In this research, a series of (MDGP, 1) compounds were synthesized and analyzed for their in vitro antimicrobial, cytotoxicity, and in silico properties. The insertion of various aliphatic and aromatic groups into the (MDGP, 1) structures can significantly improve their biological activity. The synthesized compounds were more effective against gram-positive bacteria than gram-negative bacteria. The examined compounds also showed potential efficacy against all fungal strains. In particular, the study showed that benzoyl compounds (5–7) had better pharmacokinetic and biological profiles and could be more effective against bacteria and fungi. Molecular docking was used to explain these findings because it showed that MDGP compounds have promising antimicrobial effects. With the dengue virus-1 NS2B/NS3 protease, MDGP compounds 27 had positive interactions and binding energies when they were bound to it. The ability of the compounds (5–7) to fight against the target was very effective in silico studies. The molecular electrostatic potential study showed where the ligand had the most negative and positive surface areas. This helped predict where the best places for hydrogen bonding sites would be. This finding was strongly supported by MD simulations at 150 ns, which showed that the docked complex was stable in its binding in the trajectory analysis. Additionally, most of the designed molecules had better kinetic factors and still followed all of the rules for drugs and therapeutics.

Supplementary Materials

The following supporting information can be downloaded at: https://www.mdpi.com/article/10.3390/ph16070998/s1, Figure S1: Spectra; Figure S2–S5: Antimicrobial; Figure S6: Alignment and Ramachandran plot of dengue virus 1 NS2B/NS3. Table S1: MIC and MBC values; Tables S2–S4: In silico; Table S5: Name of the pathogenic microorganisms.

Author Contributions

F.A. (Faez Ahmmed): synthetic experiments; S.H.A.-M. and E.M.A.: editing, validation, resources; I.H.E.: computation and interpretation of results; F.A. (Ferdausi Ali): microbial assay; A.R.B., J.J. and T.B.H.: validation and improvement of the article; S.M.A.K.: conceptualization, methodology, article writing, results monitoring, and supervision. All authors have read and agreed to the published version of the manuscript.

Funding

This work was supported by Princess Nourah Bint Abdulrahman University Researchers Supporting Project number (PNURSP2023R158) Princess Nourah Bint Abdulrahman University, Riyadh, Saudi Arabia. Additionally, this work was supported by the Research and Publication Cell (2022–2023), University of Chittagong, Bangladesh.

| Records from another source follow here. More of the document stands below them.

/-- A flag stays set until the host clears it or a reset, and LEVELS stand until they are written or power is applied (R153,
R154), at dropped register writes too. That no command touches the queue of commands, at power-on either, is the model's own
form (log entries 1 and 2). -/
def Obligations.FlagsAndLevelsStand : Prop :=
  ∀ (c : Instr) (s t : State), exec c s = .next t →
    t.pending = s.pending ∧
    ((∀ v : Word, c ≠ .attentionClear v) →
      (∀ (o : BitVec 5) (v : Word), c = .registerWriteDropped o 0xF#4 v → o.toNat / 4 ≠ 3) → resets c = false →
      s.regs.attention &&& t.regs.attention = s.regs.attention) ∧
    ((∀ v : Word, c ≠ .levels v) →
      (∀ (o : BitVec 5) (v : Word), c = .registerWriteDropped o 0xF#4 v → o.toNat / 4 ≠ 4) → c ≠ .powerOnReset →
      t.regs.levels = s.regs.levels)

/-- The state after a power-on reset has every property the statements here say each step keeps. -/
def Obligations.ResetHasInvariants : Prop :=
  Memory.wf State.reset.mem = true ∧ State.reset.RailSafe ∧ State.reset.attentionTrue ∧ State.reset.trays.distinct ∧
  State.reset.board.queue.length ≤ 8 ∧ State.reset.atRest ∧ (∀ h : HeadId, (State.reset.head h).legs = []) ∧
  State.reset.ListRight ∧ State.reset.UnitsRight ∧ State.reset.oneRequest ∧ State.reset.LinkRight ∧
  State.reset.RestingRight

/-- A command taken at rest ends at rest: all its follow-up work is done within the model's bound (log entry 7). A head's job has
at most 4 legs (R56), and that stays so. -/
def Obligations.RestKept : Prop :=
  ∀ (c : Instr) (s t : State), s.atRest → (∀ h : HeadId, (s.head h).legs.length ≤ 4) → exec c s = .next t →
    t.atRest ∧ ∀ h : HeadId, (t.head h).legs.length ≤ 4

/-- Laws 3, 4, 6 and 7 (R31, R35, R42): each unit in use is in the one place its record names and each place holds at most one
unit, at most 56 records are in use, a unit has at most three attempts at different sites, and the retest list holds at most 16
entries, of different pockets, each naming a QUEUED unit; with what keeps them, through every step. A unit that is under
test and has an attempt already has RETEST_WANTED. -/
def Obligations.UnitsKept : Prop :=
  (∀ s t : State, s.UnitsRight → step s = .next t → t.UnitsRight) ∧
  ∀ s : State, s.UnitsRight →
    (∀ (u v : Handle) (q r : UnitRecord), s.unit u = some q → s.unit v = some r → q.place = r.place → u = v) ∧
    ((List.finRange 64).filter fun u => (s.unit u).isSome).length ≤ 56 ∧
    s.units.retest.length ≤ 16 ∧
    (∀ e ∈ s.units.retest, ∃ r : UnitRecord, s.unit e.unit = some r ∧ r.state = .queued ∧ r.place = .strip e.pocket) ∧
    ∀ (u : Handle) (r : UnitRecord), s.unit u = some r →
      r.attempts.length ≤ 3 ∧ r.attempts.Pairwise (fun a b => a.site ≠ b.site) ∧
        ∀ i : Site, r.place = .site i → (s.socket i).state = .testing → r.attempts ≠ [] →
          ∃ k : Fin 8, r.disposition = .retestWanted k

/-- Law 9 (R19, R20, R56): a bound site has no pending request, through every step. Law 11 (R125): at every command a head with a
command outstanding is in flight, or the device HALTED, and in HELD both heads are STOPPED, so that no command is
outstanding. And at every command a head at rest has no legs, outside HALTED (R64, R74), and in DRAINED both heads are IDLE
(R76, R180), with no legs and no leg waiting. -/
def Obligations.RequestsAndHeldKept : Prop :=
  (∀ s t : State, s.oneRequest → step s = .next t → t.oneRequest) ∧
  (∀ (c : Instr) (s t : State), s.atRest → s.LinkRight → exec c s = .next t → t.LinkRight) ∧
  (∀ s : State, s.LinkRight → s.control.state = .held → ∀ h : HeadId, s.link.get h = .empty) ∧
  (∀ (c : Instr) (s t : State), s.atRest → s.LinkRight → s.RestingRight → exec c s = .next t → t.RestingRight) ∧
  ∀ s : State, s.LinkRight → s.RestingRight → s.control.state = .drained →
    ∀ h : HeadId, (s.head h).state = .idle ∧ (s.head h).legs = [] ∧ s.rail.waiting.get h = none
end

Institutional Review Board Statement

Not applicable.

Informed Consent Statement

Not applicable.

Data Availability Statement

Data are available in the article and the Supplementary Materials.

Acknowledgments

The authors are thankful to the Princess Nourah Bint Abdulrahman University Researchers for supporting this research [Project number (PNURSP2023R158)] Princess Nourah Bint Abdulrahman University, Riyadh, Saudi Arabia. In addition, this work was supported by the Research and Publication Cell (2022–2023), University of Chittagong, Bangladesh. We are very much indebted to the Director, Wazed Miah Science Research Centre, JU, and Dhaka, Bangladesh for recording the spectra.

Conflicts of Interest

The authors declare no conflict of interest.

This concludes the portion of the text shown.